Copy out the entries below exactly as they stand, but only from the line containing "def State.modWin (s" through the line containing "s.eng with fall".

> [Recorded data]:

————————

-- ==== Sys2Proof/Machine/Ops.lean ====
section
/-! DEFINITION. Sys2Proof/Machine/Ops.lean: the named reads and changes of the hub's records, the timebases, the
notices and the run state. Every other file of the machine goes through these. -/

namespace Sys2Proof.Machine

/-! ## Every number of a kind, in ascending order -/

def allPorts : List PortId := List.finRange 4
def allSlots : List SlotId := List.finRange 16
def allResources : List ResId := List.finRange 32
def allWindows : List WinId := List.finRange 8
def allLinks : List LinkId := List.finRange 128

/-! ## Resource numbers (R35) -/

/-- The resource is a generator: numbers 0 to 15. -/
def isGen (r : ResId) : Bool := decide (r.val < 16)

/-- The slot of a resource. -/
def resSlot (r : ResId) : SlotId := ⟨r.val % 16, Nat.mod_lt _ (by decide)⟩

/-- GEN s has number s. -/
def genOf (s : SlotId) : ResId := ⟨s.val, by omega⟩

/-- CHK s has number 16 + s. -/
def chkOf (s : SlotId) : ResId := ⟨16 + s.val, by omega⟩

/-- The resources of a list, each once, in resource-number order (R35). -/
def inNumberOrder (rs : List ResId) : List ResId := allResources.filter (fun r => rs.contains r)

/-! ## Reading the records -/

def State.port (s : State) (p : PortId) : AgentPort := Table.rd s.ports p
def State.res (s : State) (r : ResId) : Resource := Table.rd s.dir.res r
def State.win (s : State) (w : WinId) : Option Window := Table.rd s.eng.wins w
def State.sem (s : State) (k : SemId) : Semaphore := Table.rd s.sems k
def State.cap (s : State) (i : SlotId) : Capture := Table.rd s.caps i
def State.fault (s : State) (i : SlotId) : FaultRecord := Table.rd s.faults i
def State.link (s : State) (l : LinkId) : Option Link := Table.rd s.map.links l
def State.syncSlot (s : State) (p : PortId) : SyncSlot := Table.rd s.wd.sync p
def State.lamp (s : State) (i : SlotId) : LampRecord := Table.rd s.lamps.recs i
def State.slotEntry (s : State) (i : SlotId) : SlotEntry := Table.rd s.map.slots i
def State.lnkUp (s : State) (i : SlotId) : Bool := Table.rd s.lnk i

/-- Is slot s fitted? Its number is below the fitted slot count (R3, R19). -/
def State.isFitted (s : State) (i : SlotId) : Bool := decide (i.val < s.map.fitted)

/-- The fault latch of a slot (R129). -/
def State.latched (s : State) (i : SlotId) : Bool := (s.fault i).latch

/-- The link of an id that may lie outside the map (R19). -/
def State.linkNat (s : State) (n : Nat) : Option Link :=
  if h : n < 128 then s.link ⟨n, h⟩ else none

/-- The state of a link is the given one; false for an id that names no link. -/
def State.linkIs (s : State) (l : LinkId) (st : LinkState) : Bool :=
  match s.link l with
  | some k => decide (k.state = st)
  | none => false

/-- The holder of a resource in HELD or HELD_UNPOSTED (R36). -/
def Lease.holder : Lease → Option PortId
  | .free => none
  | .watched _ => none
  | .held p _ => some p
  | .heldUnposted p _ _ => some p

/-- The watcher set of a resource, empty unless WATCHED (R36). -/
def Lease.watchers : Lease → PortSet
  | .watched ws => ws
  | .free => 0
  | .held _ _ => 0
  | .heldUnposted _ _ _ => 0

/-- The grant time of a held resource (R35). -/
def Lease.since : Lease → Option Nat
  | .held _ t => some t
  | .heldUnposted _ t _ => some t
  | .free => none
  | .watched _ => none

/-- The holding of a HELD_UNPOSTED resource (R37). -/
def Lease.holding : Lease → Option Accumulator
  | .heldUnposted _ _ a => some a
  | .free => none
  | .watched _ => none
  | .held _ _ => none

/-- The port holds the resource, HELD or HELD_UNPOSTED. -/
def State.holds (s : State) (p : PortId) (r : ResId) : Bool := decide ((s.res r).lease.holder = some p)

/-- The port watches the resource. -/
def State.watches (s : State) (p : PortId) (r : ResId) : Bool := PortSet.has (s.res r).lease.watchers p

/-! ## Changing the records -/

def State.modPort (s : State) (p : PortId) (f : AgentPort → AgentPort) : State :=
  { s with ports := Table.upd s.ports p f }

def State.modRes (s : State) (r : ResId) (f : Resource → Resource) : State :=
  { s with dir := { s.dir with res := Table.upd s.dir.res r f } }

def State.setLease (s : State) (r : ResId) (l : Lease) : State :=
  s.modRes r (fun x => { x with lease := l })

def State.setNaming (s : State) (r : ResId) (w : Option WinId) : State :=
  s.modRes r (fun x => { x with naming := w })

def State.setWaits (s : State) (ws : List WaitEntry) : State := { s with dir := { s.dir with waits := ws } }

def State.setExpired (s : State) (rs : List ResId) : State := { s with dir := { s.dir with expired := rs } }

def State.setWin (s : State) (w : WinId) (x : Option Window) : State :=
  { s with eng := { s.eng with wins := Table.put s.eng.wins w x } }

/-- A window that is not IDLE changed; an IDLE one stays IDLE. -/
def State.modWin (s : State) (w : WinId) (f : Window → Window) : State :=
  { s with eng := { s.eng with wins := Table.upd s.eng.wins w (Option.map f) } }

def State.setTxen (s : State) (i : SlotId) (up : Bool) : State :=
  { s with eng := { s.eng with txen := Table.put s.eng.txen i up } }

def State.setCken (s : State) (i : SlotId) (up : Bool) : State :=
  { s with eng := { s.eng with cken := Table.put s.eng.cken i up } }

def State.setFall (s : State) (i : SlotId) (t : Nat) : State :=
  { s with eng := { s.eng with fall := Table.put s.eng.fall i (some t) } }

def State.modSem (s : State) (k : SemId) (f : Semaphore → Semaphore) : State :=
  { s with sems := Table.upd s.sems k f }

def State.modCap (s : State) (i : SlotId) (f : Capture → Capture) : State :=
  { s with caps := Table.upd s.caps i f }

def State.modLive (s : State) (i : SlotId) (f : Live → Live) : State :=
  s.modCap i (fun c => { c with live := f c.live })

def State.modFault (s : State) (i : SlotId) (f : FaultRecord → FaultRecord) : State :=
  { s with faults := Table.upd s.faults i f }

def State.setLinkState (s : State) (l : LinkId) (st : LinkState) : State :=
  { s with map := { s.map with
      links := Table.upd s.map.links l (Option.map (fun k => { k with state := st })) } }

def State.setSync (s : State) (p : PortId) (x : SyncSlot) : State :=
  { s with wd := { s.wd with sync := Table.put s.wd.sync p x } }

def State.setWithdrawList (s : State) (ws : List WithdrawEntry) : State := { s with wd := { s.wd with list := ws } }

def State.setSetup (s : State) (x : SetupLink) : State := { s with setup := x }

def State.setPost (s : State) (x : PostQueue) : State := { s with post := x }

def State.setRun (s : State) (x : RunRecord) : State := { s with run := x }

def State.setMap (s : State) (x : LinkMap) : State := { s with map := x }

def State.setLoader (s : State) (x : Loader) : State := { s with loader := x }

def State.setTable (s : State) (x : VerdictTable) : State := { s with table := x }

def State.setLamps (s : State) (x : LampUnit) : State := { s with lamps := x }

def State.setLnk (s : State) (i : SlotId) (up : Bool) : State := { s with lnk := Table.put s.lnk i up }

/-- A run counter raised (R31). -/
def State.count (s : State) (f : RunCounters → RunCounters) : State :=
  s.setRun { s.run with counters := f s.run.counters }

/-! ## The timebases -/

/-- The ms timebase: whole milliseconds from the release of RST_N, derived from the µs timebase (R35). -/
def State.nowMs (s : State) : Nat := s.now / 1000

/-- The timebase moved on to a time that an event brings with it, never back (log 2). -/
def State.advanceTo (s : State) (t : Nat) : State := { s with now := max s.now t }

/-- The run time as it reads: it counts ms in RUNNING and CLOSING and saturates (R31). -/
def State.runTimeMs (s : State) : Nat :=
  match s.run.time with
  | .stopped ms => min max32 ms
  | .counting since => min max32 (s.nowMs - since)

/-! ## Notices (R184, R185) -/

/-- The bit of a notice kind (13.2). -/
def Notice.bit : Notice → Nat
  | .leaseGranted => 0
  | .waitCancelled => 1
  | .recalled => 2
  | .leaseLost => 3
  | .windowEnd => 4
  | .fault => 5
  | .withdraw => 6
  | .syncDone => 7
  | .runState => 8
  | .requestLost => 9
  | .evicted => 10

/-- The set that holds one kind. -/
def Notice.one (k : Notice) : NoticeSet := BitVec.twoPow 11 k.bit

/-- The masked set: the kinds in both the notice set and the enable set (R185). -/
def AgentPort.masked (x : AgentPort) : NoticeSet := x.notices &&& x.enables

/-- PATN_N follows the masked set in every event that changes either set (R185). -/
def AgentPort.setSets (x : AgentPort) (notices enables : NoticeSet) : AgentPort :=
  { x with notices := notices, enables := enables, attention := decide (notices &&& enables ≠ 0) }

/-- The kinds of a set raised on a port: each flag set, whatever the slot and the enable set (R184). -/
def State.raiseKinds (s : State) (p : PortId) (ks : NoticeSet) : State :=
  s.modPort p (fun x => x.setSets (x.notices ||| ks) x.enables)

/-- A notice kind raised on a port (R184). -/
def State.raise (s : State) (p : PortId) (k : Notice) : State := s.raiseKinds p k.one

/-- A notice kind raised on every port of a set. -/
def State.raiseOn (s : State) (ps : PortSet) (k : Notice) : State :=
  allPorts.foldl (fun t p => if PortSet.has ps p then t.raise p k else t) s

/-- A notice kind raised on all four ports. -/
def State.raiseAll (s : State) (k : Notice) : State := s.raiseOn (BitVec.allOnes 4) k

/-! ## The run state (R21) -/

/-- A change of run state; it raises RUN_STATE on all four ports (R21). -/
def State.enterRunState (s : State) (r : RunState) : State :=
  (s.setRun { s.run with state := r }).raiseAll .runState

/-! ## Free values -/

/-- The counter of free values moved on. -/
def State.nextFree (s : State) : State := { s with freeIndex := s.freeIndex + 1 }

/-! ## A meaning while RST_N is asserted -/

/-- A hub held in reset does nothing (R20, R190; log 22). -/
def State.live (s : State) (f : State → State) : State := if s.rst then s else f s

end Sys2Proof.Machine
end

————————

> [Answer area]:
def State.modWin (s : State) (w : WinId) (f : Window → Window) : State :=
  { s with eng := { s.eng with wins := Table.upd s.eng.wins w (Option.map f) } }

def State.setTxen (s : State) (i : SlotId) (up : Bool) : State :=
  { s with eng := { s.eng with txen := Table.put s.eng.txen i up } }

def State.setCken (s : State) (i : SlotId) (up : Bool) : State :=
  { s with eng := { s.eng with cken := Table.put s.eng.cken i up } }

def State.setFall (s : State) (i : SlotId) (t : Nat) : State :=
  { s with eng := { s.eng with fall := Table.put s.eng.fall i (some t) } }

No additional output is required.